Continuano i problemi in casa Brasile, dopo gli infortuni di Neymar e Danilo, si aggiunge un altro calciatore alla lista, si tratta di Alex Sandro. La notizia è stata riportata dal medico della Selecao, Rodrigo Lasmar, che ha fatto il punto sui recuperi di Neymar e Danilo, aggiungendo alla lista il neo infortunato, Alex Sandro.

Queste le parole del medico del Brasile circa le condizioni del terzino sinistro della Juventus:

Alex Sandro ha avvertito dolore all’anca sinistra e non ha potuto proseguire la partita. Questa mattina è stato rivalutato. Abbiamo fatto fare una risonanza magnetica che ha mostrato una lesione muscolare all’altezza dell’anca sinistra. L’atleta non potrà giocare la prossima partita contro il Camerun e continuerà a essere curato in modo da poterlo recuperare il prima possibile”.
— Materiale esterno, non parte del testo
@[simp] theorem maxMagnitude_cons (t : ℚ) (taps : List ℚ) : maxMagnitude (t :: taps) = max |t| (maxMagnitude taps) := rfl

theorem maxMagnitude_le_iff {b : ℚ} (hb : 0 ≤ b) (taps : List ℚ) : maxMagnitude taps ≤ b ↔ ∀ t ∈ taps, |t| ≤ b := by
  induction taps with
  | nil => simp [hb]
  | cons t taps ih => simp [ih]

theorem maxMagnitude_nonneg : ∀ taps : List ℚ, 0 ≤ maxMagnitude taps
  | [] => le_rfl
  | t :: _ => (abs_nonneg t).trans (le_max_left _ _)

theorem abs_le_maxMagnitude {t : ℚ} {taps : List ℚ} (ht : t ∈ taps) : |t| ≤ maxMagnitude taps :=
  (maxMagnitude_le_iff (maxMagnitude_nonneg taps) taps).mp le_rfl t ht

theorem maxMagnitude_eq_zero_iff {taps : List ℚ} : maxMagnitude taps = 0 ↔ ∀ t ∈ taps, t = 0 := by
  rw [← (maxMagnitude_nonneg taps).ge_iff_eq', maxMagnitude_le_iff le_rfl]
  simp only [abs_nonpos_iff]

theorem maxMagnitude_eq_abs {t : ℚ} {taps : List ℚ} (ht : t ∈ taps) (hmax : ∀ u ∈ taps, |u| ≤ |t|) :
    maxMagnitude taps = |t| :=
  le_antisymm ((maxMagnitude_le_iff (abs_nonneg t) taps).mpr hmax) (abs_le_maxMagnitude ht)

/-! ### Rounding half away from zero (R404) -/

theorem abs_roundHalfAway (v : ℚ) : |roundHalfAway v| = ⌊|v| + 1 / 2⌋ := by
  have hnonneg : 0 ≤ ⌊|v| + 1 / 2⌋ := Int.floor_nonneg.mpr (by positivity)
  unfold roundHalfAway
  split
  · rw [abs_neg, abs_of_nonneg hnonneg]
  · exact abs_of_nonneg hnonneg

theorem floor_add_half (n : Int) : ⌊(n : ℚ) + 1 / 2⌋ = n := by
  rw [Int.floor_intCast_add, show ⌊(1 / 2 : ℚ)⌋ = 0 by norm_num, add_zero]

/-- Rounding takes no value past an integer bound: less than 1/2 above the bound n, the floor is still at most n. -/
theorem abs_roundHalfAway_le {v : ℚ} {n : Int} (h : |v| ≤ n) : |roundHalfAway v| ≤ n :=
  calc |roundHalfAway v| = ⌊|v| + 1 / 2⌋ := abs_roundHalfAway v
    _ ≤ ⌊(n : ℚ) + 1 / 2⌋ := Int.floor_mono (by linarith)
    _ = n := floor_add_half n

theorem roundHalfAway_intCast (n : Int) : roundHalfAway n = n := by
  rw [roundHalfAway, ← Int.cast_abs, floor_add_half]
  split
  case isTrue h => rw [abs_of_neg (Int.cast_lt_zero.mp h), neg_neg]
  case isFalse h => exact abs_of_nonneg (Int.cast_nonneg_iff.mp (not_lt.mp h))

/-! ### Quantising one tap (R403, R405) -/

theorem fullScale_nonneg (width : Nat) : (0 : Int) ≤ 2 ^ (width - 1) - 1 :=
  sub_nonneg.mpr (one_le_pow₀ one_le_two)

/-- The scale of R403 is an integer. -/
theorem quantise_eq (m : ℚ) (width : Nat) (t : ℚ) :
    quantise m width t = roundHalfAway (t / m * ((2 ^ (width - 1) - 1 : Int) : ℚ)) := by
  push_cast
  rfl

/-- A tap is at most the maximum in magnitude, so its quotient is at most 1 and its product at most the full scale. -/
theorem abs_quantise_le {m t : ℚ} (h : |t| ≤ m) (width : Nat) : |quantise m width t| ≤ 2 ^ (width - 1) - 1 := by
  have hm : 0 ≤ m := (abs_nonneg t).trans h
  have hscale : (0 : ℚ) ≤ ((2 ^ (width - 1) - 1 : Int) : ℚ) := Int.cast_nonneg (fullScale_nonneg width)
  have hquotient : |t / m| ≤ 1 := by
    rw [abs_div, abs_of_nonneg hm]
    exact div_le_one_of_le₀ h hm
  rw [quantise_eq]
  apply abs_roundHalfAway_le
  rw [abs_mul, abs_of_nonneg hscale]
  exact mul_le_of_le_one_left hscale hquotient

/-- A tap of maximum magnitude has quotient 1 or −1 by its sign, and its product is an integer. -/
theorem quantise_abs_self {t : ℚ} (ht : t ≠ 0) (width : Nat) :
    quantise |t| width t = if t < 0 then -(2 ^ (width - 1) - 1) else 2 ^ (width - 1) - 1 := by
  rw [quantise_eq]
  split
  case isTrue h => rw [abs_of_neg h, div_neg, div_self ht, neg_one_mul, ← Int.cast_neg, roundHalfAway_intCast]
  case isFalse h => rw [abs_of_nonneg (not_lt.mp h), div_self ht, one_mul, roundHalfAway_intCast]

/-- 00_scope.md R12's range has one value more than R405's: −2^(width−1), which `adapt` never gives. -/
theorem inRangeS_of_abs_le {q : Int} {width : Nat} (h : |q| ≤ 2 ^ (width - 1) - 1) :
    InRangeS q width ∧ q ≠ -(2 ^ (width - 1)) := by
  obtain ⟨hlow, hhigh⟩ := abs_le.mp h
  exact ⟨⟨by omega, hhigh⟩, by omega⟩

/-! ### The adapter -/

theorem adapt_of_zero {taps : List ℚ} (h : ∀ t ∈ taps, t = 0) (width : Nat) :
    adapt taps width = .error .degenerateFilter := if_pos (maxMagnitude_eq_zero_iff.mpr h)

theorem adapt_of_nonzero {taps : List ℚ} (h : ∃ t ∈ taps, t ≠ 0) (width : Nat) :
    adapt taps width = .ok (taps.map (quantise (maxMagnitude taps) width)) := by
  obtain ⟨t, ht, hne⟩ := h
  exact if_neg fun hzero => hne (maxMagnitude_eq_zero_iff.mp hzero t ht)

theorem elem_map {α : Type} (f : α → Int) (l : List α) (d : α) {k : Nat} (hk : k < l.length) :
    elem (l.map f) k = f (l.getD k d) := by
  rw [elem_eq_getElem _ _ (by simpa using hk), List.getElem_map, List.getD_eq_getElem l d hk]

/-- Settles O56: each result is one tap quantised against the maximum, and a tap of maximum magnitude is the maximum. -/
theorem adapterRange : Obligations.AdapterRange := by
  intro taps width
  refine ⟨fun hzero => adapt_of_zero hzero width, fun _ hne => ⟨_, adapt_of_nonzero hne width, List.length_map _, ?_, ?_⟩⟩
  · intro q hq
    obtain ⟨t, ht, rfl⟩ := List.mem_map.mp hq
    have hle := abs_quantise_le (abs_le_maxMagnitude ht) width
    exact ⟨hle, inRangeS_of_abs_le hle⟩
  · intro k hk hmax
    have hmem : taps.getD k 0 ∈ taps := List.getD_eq_getElem taps 0 hk ▸ List.getElem_mem hk
    have hpeak : taps.getD k 0 ≠ 0 := by
      obtain ⟨t, ht, htne⟩ := hne
      exact abs_pos.mp ((abs_pos.mpr htne).trans_le (hmax t ht))
    rw [elem_map _ taps 0 hk, maxMagnitude_eq_abs hmem hmax, quantise_abs_self hpeak]

end Sys2Proof
end

section
/-! The lane splitter's functions (41_lane_splitter.md R450 to R452). All of it turns on one list, the lengths of the lanes
of a sequence of n elements: `split` gives lanes of these lengths, `merge` accepts exactly these, and R451's inequalities
say the same of them. -/

namespace Sys2Proof

/-! ### Lane lengths (R450) -/

/-- The rounded-up quotient in R450, in the form that has a value for p ≥ n too. -/
theorem laneLength_eq_div {p L : Nat} (hp : p < L) (n : Nat) : laneLength n p L = (n + (L - 1 - p)) / L := by
  unfold laneLength
  split
  case isTrue => congr 1; omega
  case isFalse => exact (Nat.div_eq_of_lt (by omega)).symm

theorem laneLength_eq {p L : Nat} (hp : p < L) (n : Nat) :
    laneLength n p L = n / L + if p < n % L then 1 else 0 := by
  have hrest : L - 1 - p < L := by omega
  have hcarry : L ≤ n % L + (L - 1 - p) ↔ p < n % L := by omega
  rw [laneLength_eq_div hp, Nat.add_div (by omega), Nat.div_eq_of_lt hrest, Nat.mod_eq_of_lt hrest]
  simp only [hcarry, Nat.add_zero]

theorem lt_laneLength_iff {p L : Nat} (hp : p < L) (n j : Nat) : j < laneLength n p L ↔ p + j * L < n := by
  rw [laneLength_eq_div hp, ← Nat.succ_le_iff, Nat.le_div_iff_mul_le (by omega), Nat.succ_mul]
  omega

/-- Inside the lane as beyond its end, where both sides are 0. -/
theorem elem_laneOf_of_lt {p L : Nat} (hp : p < L) (s : List Int) (j : Nat) :
    elem (laneOf s p L) j = elem s (p + j * L) := by
  rw [elem_laneOf]
  split
  case isTrue => rfl
  case isFalse h =>
    rw [lt_laneLength_iff hp, not_lt] at h
    exact (elem_of_length_le _ _ h).symm

/-! ### The lengths of L lanes of n elements -/

/-- R451's lengths: the first `n mod L` lanes are one longer than the others. -/
def balancedLengths (n L : Nat) : List Nat :=
  List.replicate (n % L) (n / L + 1) ++ List.replicate (L - n % L) (n / L)

theorem length_balancedLengths {L : Nat} (hL : 0 < L) (n : Nat) : (balancedLengths n L).length = L := by
  have := Nat.mod_lt n hL
  simp [balancedLengths]; omega

theorem sum_balancedLengths {L : Nat} (hL : 0 < L) (n : Nat) : (balancedLengths n L).sum = n := by
  have hmod := (Nat.mod_lt n hL).le
  calc (balancedLengths n L).sum
      = n % L * (n / L + 1) + (L - n % L) * (n / L) := by simp [balancedLengths]
    _ = (n % L + (L - n % L)) * (n / L) + n % L := by ring
    _ = n := by rw [Nat.add_sub_cancel' hmod, Nat.div_add_mod]

theorem getElem_balancedLengths {n L p : Nat} (h : p < (balancedLengths n L).length) :
    (balancedLengths n L)[p] = n / L + if p < n % L then 1 else 0 := by
  simp only [balancedLengths, List.getElem_append, List.length_replicate, List.getElem_replicate]
  split <;> rfl

theorem eq_balancedLengths_iff {lens : List Nat} (hL : 0 < lens.length) (n : Nat) :
    lens = balancedLengths n lens.length ↔
      ∀ (p : Nat) (hp : p < lens.length), lens[p] = n / lens.length + if p < n % lens.length then 1 else 0 := by
  have hlen := length_balancedLengths hL n
  constructor
  · intro h p hp
    rw [← getElem_balancedLengths (by omega)]
    exact List.getElem_of_eq h hp
  · intro h
    refine List.ext_getElem hlen.symm fun p hp hp' => ?_
    rw [h p hp, getElem_balancedLengths]

theorem eq_replicate_append_replicate {q : Nat} {lens : List Nat} (hdesc : lens.Pairwise fun a b => b ≤ a)
    (hrange : ∀ x ∈ lens, q ≤ x ∧ x ≤ q + 1) :
    ∃ r m, lens = List.replicate r (q + 1) ++ List.replicate m q := by
  induction lens with
  | nil => exact ⟨0, 0, rfl⟩
  | cons x xs ih =>
    obtain ⟨hhead, htail⟩ := List.pairwise_cons.mp hdesc
    obtain ⟨hx, hxs⟩ := List.forall_mem_cons.mp hrange
    by_cases hxq : x = q
    · have hall : ∀ y ∈ xs, y = q := fun y hy => le_antisymm (hxq ▸ hhead y hy) (hxs y hy).1
      exact ⟨0, xs.length + 1, by rw [hxq, List.eq_replicate_of_mem hall]; simp [List.replicate_succ]⟩
    · obtain ⟨r, m, hrm⟩ := ih htail hxs
      have hxq' : x = q + 1 := by omega
      exact ⟨r + 1, m, by rw [hxq', hrm]; rfl⟩

theorem balancedLengths_replicate (q r m : Nat) (hm : 0 < m) :
    balancedLengths (r * (q + 1) + m * q) (r + m) = List.replicate r (q + 1) ++ List.replicate m q := by
  have htotal : r * (q + 1) + m * q = (r + m) * q + r := by ring
  have hdiv : ((r + m) * q + r) / (r + m) = q := by
    rw [Nat.mul_add_div (by omega), Nat.div_eq_of_lt (by omega), Nat.add_zero]
  have hmod : ((r + m) * q + r) % (r + m) = r := by
    rw [Nat.mul_add_mod, Nat.mod_eq_of_lt (by omega)]
  rw [balancedLengths, htotal, hdiv, hmod, Nat.add_sub_cancel_left]

/-! ### R451's equivalent condition -/

/-- `len(lanes[0]) ≥ ... ≥ len(lanes[L−1]) ≥ len(lanes[0]) − 1`, of the list of the lanes' lengths. -/
def DescendingByOne (lens : List Nat) : Prop :=
  lens.Pairwise (fun a b => b ≤ a) ∧ lens.getD 0 0 ≤ lens.getD (lens.length - 1) 0 + 1

theorem le_getD_zero {lens : List Nat} (hdesc : lens.Pairwise fun a b => b ≤ a) {x : Nat} (hx : x ∈ lens) :
    x ≤ lens.getD 0 0 := by
  cases lens with
  | nil => cases hx
  | cons a rest =>
    rcases List.mem_cons.mp hx with rfl | hrest
    · exact le_rfl
    · exact (List.pairwise_cons.mp hdesc).1 x hrest

theorem descendingByOne_balancedLengths {L : Nat} (hL : 0 < L) (n : Nat) : DescendingByOne (balancedLengths n L) := by
  have hlen := length_balancedLengths hL n
  constructor
  · simp [balancedLengths, List.pairwise_append, List.pairwise_replicate]
  · rw [List.getD_eq_getElem _ _ (by omega), List.getD_eq_getElem _ _ (by omega), getElem_balancedLengths,
      getElem_balancedLengths]
    split <;> omega

/-- With q the last length, every length is q or q + 1, and those of q + 1 come first. -/
theorem DescendingByOne.eq_balancedLengths {lens : List Nat} (hL : 0 < lens.length) (h : DescendingByOne lens) :
    lens = balancedLengths lens.sum lens.length := by
  obtain ⟨hdesc, hends⟩ := h
  obtain ⟨init, q, rfl⟩ := List.eq_nil_or_concat' lens |>.resolve_left (List.ne_nil_of_length_pos hL)
  obtain ⟨hinit, -, hlast⟩ := List.pairwise_append.mp hdesc
  have hlow : (init ++ [q]).getD ((init ++ [q]).length - 1) 0 = q := by simp
  rw [hlow] at hends
  have hrange : ∀ x ∈ init, q ≤ x ∧ x ≤ q + 1 := fun x hx =>
    ⟨hlast x hx q (by simp), (le_getD_zero hdesc (by simp [hx])).trans hends⟩
  obtain ⟨r, m, rfl⟩ := eq_replicate_append_replicate hinit hrange
  have hsplit : List.replicate r (q + 1) ++ List.replicate m q ++ [q] =
      List.replicate r (q + 1) ++ List.replicate (m + 1) q := by
    rw [List.append_assoc, ← List.replicate_succ']
  rw [hsplit]
  simpa using (balancedLengths_replicate q r (m + 1) (by omega)).symm

theorem descendingByOne_iff {lens : List Nat} (hL : 0 < lens.length) :
    DescendingByOne lens ↔ lens = balancedLengths lens.sum lens.length :=
  ⟨fun h => h.eq_balancedLengths hL, fun h => h ▸ descendingByOne_balancedLengths hL lens.sum⟩

/-! ### merge (R451) -/

theorem validLanes_iff {lanes : List (List Int)} (hL : 0 < lanes.length) :
    validLanes lanes ↔ lanes.map List.length = balancedLengths (totalLength lanes) lanes.length := by
  have hiff := eq_balancedLengths_iff (lens := lanes.map List.length) (by simpa using hL) (totalLength lanes)
  simp only [List.length_map, List.getElem_map] at hiff
  rw [hiff]
  simp only [validLanes, List.all_eq_true, List.mem_range, decide_eq_true_eq]
  refine forall₂_congr fun p hp => ?_
  rw [List.getD_eq_getElem _ _ hp]

/-- The output of `merge` on valid lanes. -/
def interleave (lanes : List (List Int)) : List Int :=
  (List.range (totalLength lanes)).map fun i => elem (lanes.getD (i % lanes.length) []) (i / lanes.length)

@[simp] theorem length_interleave (lanes : List (List Int)) : (interleave lanes).length = totalLength lanes := by
  simp [interleave]

theorem elem_interleave {lanes : List (List Int)} {i : Nat} (hi : i < totalLength lanes) :
    elem (interleave lanes) i = elem (lanes.getD (i % lanes.length) []) (i / lanes.length) := by
  rw [interleave, elem_map_range, if_pos hi]

theorem merge_of_validLanes {lanes : List (List Int)} (hL : 0 < lanes.length) (h : validLanes lanes) :
    merge lanes = .ok (interleave lanes) := if_pos ⟨List.ne_nil_of_length_pos hL, h⟩

theorem merge_of_not_validLanes {lanes : List (List Int)} (h : ¬ validLanes lanes) :
    merge lanes = .error .lengthMismatch := if_neg fun hvalid => h hvalid.2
Oltre ad informare i media circa le condizioni fisiche di Alex Sandro, è stato fatto un report anche su Neymar e Danilo:

“Sono ancora in fase di recupero dall’infortunio alla caviglia, ognuno con un approccio diverso, in quanto infortuni diversi. Questo è importante da sottolineare. Neymar ha avuto un episodio di febbre che ora è sotto controllo e questo non interferisce con il processo di recupero della caviglia. Nel nostro incontro quotidiano con lo staff tecnico, abbiamo detto che questi tre atleti non saranno disponibili per la nostra prossima partita contro il Camerun”.

Sicuramente non è una situazione facile per il Brasile, che continua a perdere dei titolari inamovibili per infortunio. Al momento tutti e tre salteranno la sfida contro il Camerun, nella speranza di recuperare per gli ottavi di finale.